Immunolocalization patterns of β-galactosidase produced from the sspE-lacZ fusion. The strains of B. subtilis were grown in DSM, and samples were taken at the indicated times after the onset of sporulation, stained with DAPI, and processed for immunofluorescence microscopy as described in Materials and Methods. Typical localization patterns of β-galactosidase (β-gal.) produced from the sspE-lacZ fusion for strains AH3786 (ΔspoIIIG sspE-lacZ ΔamyE::spoIIIG) (wild-type spoIIIG in a wild-type background) (a to c), AH3787 (ΔspoIIIG sspE-lacZ ΔamyE::spoIIIGE156K) (d to f), AH3790 (ΔspoIIIG spoIIIA::Tn917 sspE-lacZ ΔamyE::spoIIIG) (wt) (g to i), and AH3791 (ΔspoIIIG spoIIIA::Tn917 sspE-lacZ ΔamyE::spoIIIGE156K) (j to o) at the indicated times after the onset of sporulation are shown. The complete relevant genotypes of the strains are given in Table 1. The samples were taken 6 or 10 h after the onset of sporulation (T6 and T10, respectively). Arrowheads point to specimens showing sspE-lacZ expression. The specimen labeled with an asterisk in panel f, as well as the specimens in panels l and o, show whole-cell fluorescence (see text). Bars, 2 μm.

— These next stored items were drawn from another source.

theorem eraseSlot_clearStall (x : Slot) : eraseSlot (clearStall x) = clearStall (eraseSlot x) := by
  cases hv : x.valid <;> simp [eraseSlot, clearStall, hv, bubble]

theorem executeSlot_eraseSlot (x : Slot) :
    executeSlot (eraseSlot x) = eraseSlot (executeSlot x) := by
  cases hv : x.valid with
  | false => simp [executeSlot_eq, hv, bubble, eraseSlot]
  | true => cases hs : x.stall <;> simp [executeSlot_eq, eraseSlot, hv, hs, clearStall, bubble]

theorem slotAt_map_eraseSlot (latch : List Slot) (l : Nat) :
    slotAt (latch.map eraseSlot) l = eraseSlot (slotAt latch l) := by
  simp only [slotAt, List.getD_eq_getElem?_getD, List.getElem?_map]
  cases latch[l]? <;> rfl

/-! The hazard checks (43_hazard_detector.md R131 to R141). -/

theorem collide_eraseSlot {c p : Slot} (hc : c.valid = true) (hp : p.valid = true) :
    collide (eraseSlot c) (eraseSlot p) = collide c p := by
  simp [collide, eraseSlot_record hc, eraseSlot_record hp]

section
variable {c : Slot} (hc : c.valid = true)
include hc

theorem idHazard_eraseSlot (latch : List Slot) :
    idHazard (latch.map eraseSlot) (eraseSlot c) = idHazard latch c := by
  rw [idHazard, idHazard, List.any_map]
  congr 1
  funext p
  cases hp : p.valid with
  | false => simp [hp]
  | true => simp [hp, collide_eraseSlot hc hp, eraseSlot_opId hc, eraseSlot_opId hp]

theorem colliders_eraseSlot (latch : List Slot) :
    colliders (latch.map eraseSlot) (eraseSlot c) = (colliders latch c).map eraseSlot := by
  rw [colliders, colliders, List.filter_map]
  congr 2
  funext p
  cases hp : p.valid with
  | false => simp [hp]
  | true => simp [hp, collide_eraseSlot hc hp, eraseSlot_opId hc, eraseSlot_opId hp]

theorem laterHazard_eraseSlot (latch : List Slot) :
    laterHazard (latch.map eraseSlot) (eraseSlot c) = laterHazard latch c := by
  rw [laterHazard, laterHazard, colliders_eraseSlot hc, List.isEmpty_map]

end

theorem youngest_mem {l : List Slot} {q : Slot} (h : youngest l = some q) : q ∈ l := by
  induction l generalizing q with
  | nil => cases h
  | cons p t ih =>
    rw [youngest] at h
    cases hy : youngest t with
    | none =>
      simp only [hy, Option.some.injEq] at h
      simp [h]
    | some y =>
      simp only [hy] at h
      split at h <;> cases h
      · exact List.mem_cons_self
      · exact List.mem_cons_of_mem _ (ih hy)

theorem youngest_map_eraseSlot : ∀ {l : List Slot}, (∀ x ∈ l, x.valid = true) →
    youngest (l.map eraseSlot) = (youngest l).map eraseSlot
  | [], _ => rfl
  | p :: t, h => by
    have ih := youngest_map_eraseSlot fun x hx => h x (List.mem_cons_of_mem p hx)
    rw [List.map_cons, youngest, ih, youngest]
    cases hy : youngest t with
    | none => rfl
    | some q =>
      have hq : (eraseSlot q).opId = q.opId :=
        eraseSlot_opId (h q (List.mem_cons_of_mem p (youngest_mem hy)))
      simp only [Option.map_some, hq, eraseSlot_opId (h p List.mem_cons_self)]
      split <;> rfl

theorem loadUse_map_eraseSlot (reading : LoadUseReading) {l : List Slot}
    (h : ∀ x ∈ l, x.valid = true) : loadUse reading (l.map eraseSlot) = loadUse reading l := by
  have hload : ∀ x ∈ l, isLoad (eraseSlot x).record = isLoad x.record := fun x hx => by
    rw [eraseSlot_record (h x hx), isLoad_eraseRecord]
  cases reading with
  | anyLoad =>
    rw [loadUse, loadUse, List.any_map, Bool.eq_iff_iff, List.any_eq_true, List.any_eq_true]
    exact exists_congr fun x => and_congr_right fun hx => by rw [Function.comp_apply, hload x hx]
  | youngestLoad =>
    rw [loadUse, loadUse, youngest_map_eraseSlot h]
    cases hy : youngest l with
    | none => rfl
    | some q => exact hload q (youngest_mem hy)

theorem exUnresolved_eraseSlot {c : Slot} (hc : c.valid = true) (cfg : Config) (ex : List Slot) :
    exUnresolved cfg (ex.map eraseSlot) (eraseSlot c) = exUnresolved cfg ex c := by
  rw [exUnresolved, exUnresolved, colliders_eraseSlot hc,
    loadUse_map_eraseSlot _ fun x hx => (mem_colliders.mp hx).2.1]

theorem preStall_eraseSlot (cfg : Config) (dec ex ma : List Slot) (c : Slot) :
    preStall cfg (dec.map eraseSlot) (ex.map eraseSlot) (ma.map eraseSlot) (eraseSlot c) =
      preStall cfg dec ex ma c := by
  cases hc : c.valid with
  | false => simp [preStall, hc]
  | true =>
    simp only [preStall, selectSource, eraseSlot_valid, idHazard_eraseSlot hc,
      laterHazard_eraseSlot hc, exUnresolved_eraseSlot hc]

theorem stallOf_eraseSlot (cfg : Config) (dec ex ma : List Slot) (c : Slot) :
    stallOf cfg (dec.map eraseSlot) (ex.map eraseSlot) (ma.map eraseSlot) (eraseSlot c) =
      stallOf cfg dec ex ma c := by
  cases hc : c.valid with
  | false => simp [stallOf, hc]
  | true =>
    rw [stallOf, stallOf, eraseSlot_valid, preStall_eraseSlot, List.any_map]
    congr 3
    funext j
    cases hj : j.valid with
    | false => simp [hj]
    | true => simp [hj, preStall_eraseSlot, eraseSlot_opId hc, eraseSlot_opId hj]

/-! The stages. -/

theorem decodeCopy_map_eraseSlot (fe : List Slot) :
    decodeCopy (fe.map eraseSlot) = (decodeCopy fe).map eraseSlot := by
  simp only [decodeCopy, List.map_map]
  exact List.map_congr_left fun x _ => (eraseSlot_clearStall x).symm

/-- Decode gives the erased slots the stall flags of the slots. -/
theorem decodeLatch_map_eraseSlot (cfg : Config) (dec ex ma : List Slot) :
    decodeLatch cfg (dec.map eraseSlot) (ex.map eraseSlot) (ma.map eraseSlot) =
      (decodeLatch cfg dec ex ma).map eraseSlot := by
  simp only [decodeLatch, List.map_map]
  refine List.map_congr_left fun c _ => ?_
  simp only [Function.comp_apply, stallOf_eraseSlot]
  cases hc : c.valid with
  | true => simp [eraseSlot, hc]
  | false => simp [eraseSlot, hc, stallOf, bubble]

theorem mispredRetires_map_eraseSlot (latch : List Slot) :
    mispredRetires (latch.map eraseSlot) = mispredRetires latch := by
  rw [mispredRetires, List.any_map]
  congr 1
  funext x
  cases hx : x.valid with
  | false => simp [hx]
  | true => simp [hx, eraseSlot_isMispred hx]

theorem opIdRetires_map_eraseSlot (latch : List Slot) (n : Nat) :
    opIdRetires (latch.map eraseSlot) n = opIdRetires latch n := by
  rw [opIdRetires, List.any_map]
  congr 1
  funext x
  cases hx : x.valid with
  | false => simp [hx]
  | true => simp [hx, eraseSlot_opId hx]

theorem map_executeSlot_map_eraseSlot (dec : List Slot) :
    (dec.map eraseSlot).map executeSlot = (dec.map executeSlot).map eraseSlot := by
  simp only [List.map_map]
  exact List.map_congr_left fun x _ => executeSlot_eraseSlot x

theorem newId_erase (s : State) : s.erase.newId = s.newId.map eraseSlot := by
  simp only [State.newId, ← decodeLatch_map_eraseSlot, ← map_executeSlot_map_eraseSlot,
    ← decodeCopy_map_eraseSlot]
  rfl

/-- The stages before Fetch do not see the erased fields. -/
theorem beforeFetch_erase (s : State) : s.erase.beforeFetch = s.beforeFetch.erase := by
  have hcount : (s.latchMa.map eraseSlot).countP (fun x => x.valid) =
      s.latchMa.countP fun x => x.valid := by
    rw [List.countP_map]
    congr 1
    funext x
    exact eraseSlot_valid x
  rw [State.beforeFetch_eq, State.beforeFetch_eq, newId_erase]
  simp only [State.erase, mispredRetires_map_eraseSlot, opIdRetires_map_eraseSlot,
    map_executeSlot_map_eraseSlot, hcount]

end Sys2Proof.Machine
end

section
/-!
SUPPORT. Erasing the fields no rule reads (93_implementation_defined.md U2), in Fetch and over a
whole edge.
-/

namespace Sys2Proof.Machine

/-! The trace. -/

/-- A response without the fields no rule reads. -/
def eraseAnswer : Response → Response
  | .record i => .record (eraseRecord i)
  | .endOfStream => .endOfStream
  | .malformed => .malformed

theorem decodeResponse_eraseResponse (r : ResponseWord) :
    decodeResponse (eraseResponse r) = eraseAnswer (decodeResponse r) := by
  rw [eraseResponse, decodeResponse_encodeResponse]
  cases decodeResponse r <;> rfl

In agreement with the results of sspE-lacZ expression shown in Fig. 1, essentially no β-galactosidase could be detected in cells of AH3790 (ΔspoIIIG spoIIIA::Tn917 sspE-lacZ ΔamyE::spoIIIG) (Fig. 5i shows the only specimen found with signs of fluorescence in the prespore) (Table 5). About 3% of the cells of AH3791 (ΔspoIIIG spoIIIA::Tn917 sspE-lacZ ΔamyE::spoIIIGE156K) at 6 h after the onset of sporulation showed accumulation of β-galactosidase, a percentage that increased to 23% at 10 h (Table 5). Surprisingly, in most of these cells, β-galactosidase was found to localize throughout the entire cell (Fig. 5j to l and Table 5). The percentage of sporulating cells of AH3791 (two visible nucleoids of about the same size at this stage) decreased from 75% at 6 h after the onset of sporulation to about 32% at 10 h (Fig. 5j to l [6 h] and m to o [10 h] and Table 5). Note that the specimens showing whole-cell fluorescence do not show the DAPI staining pattern of a mid to late stage of sporulation and that specimens in which the prespore can be clearly distinguished do not show sspE-lacZ expression (Fig. 5j to o). The percentage of AH3790 cells (wild-type spoIIIG in a spoIIIA background) with two distinct nucleoids also decreased from 6 h (78%) to 10 h after the onset of sporulation (60%) (Table 5) except that in the latter case, the whole-cell pattern of decoration was never found. No decrease in the percentage of sporulating cells was noticed for the spoIIIA⁺ strains.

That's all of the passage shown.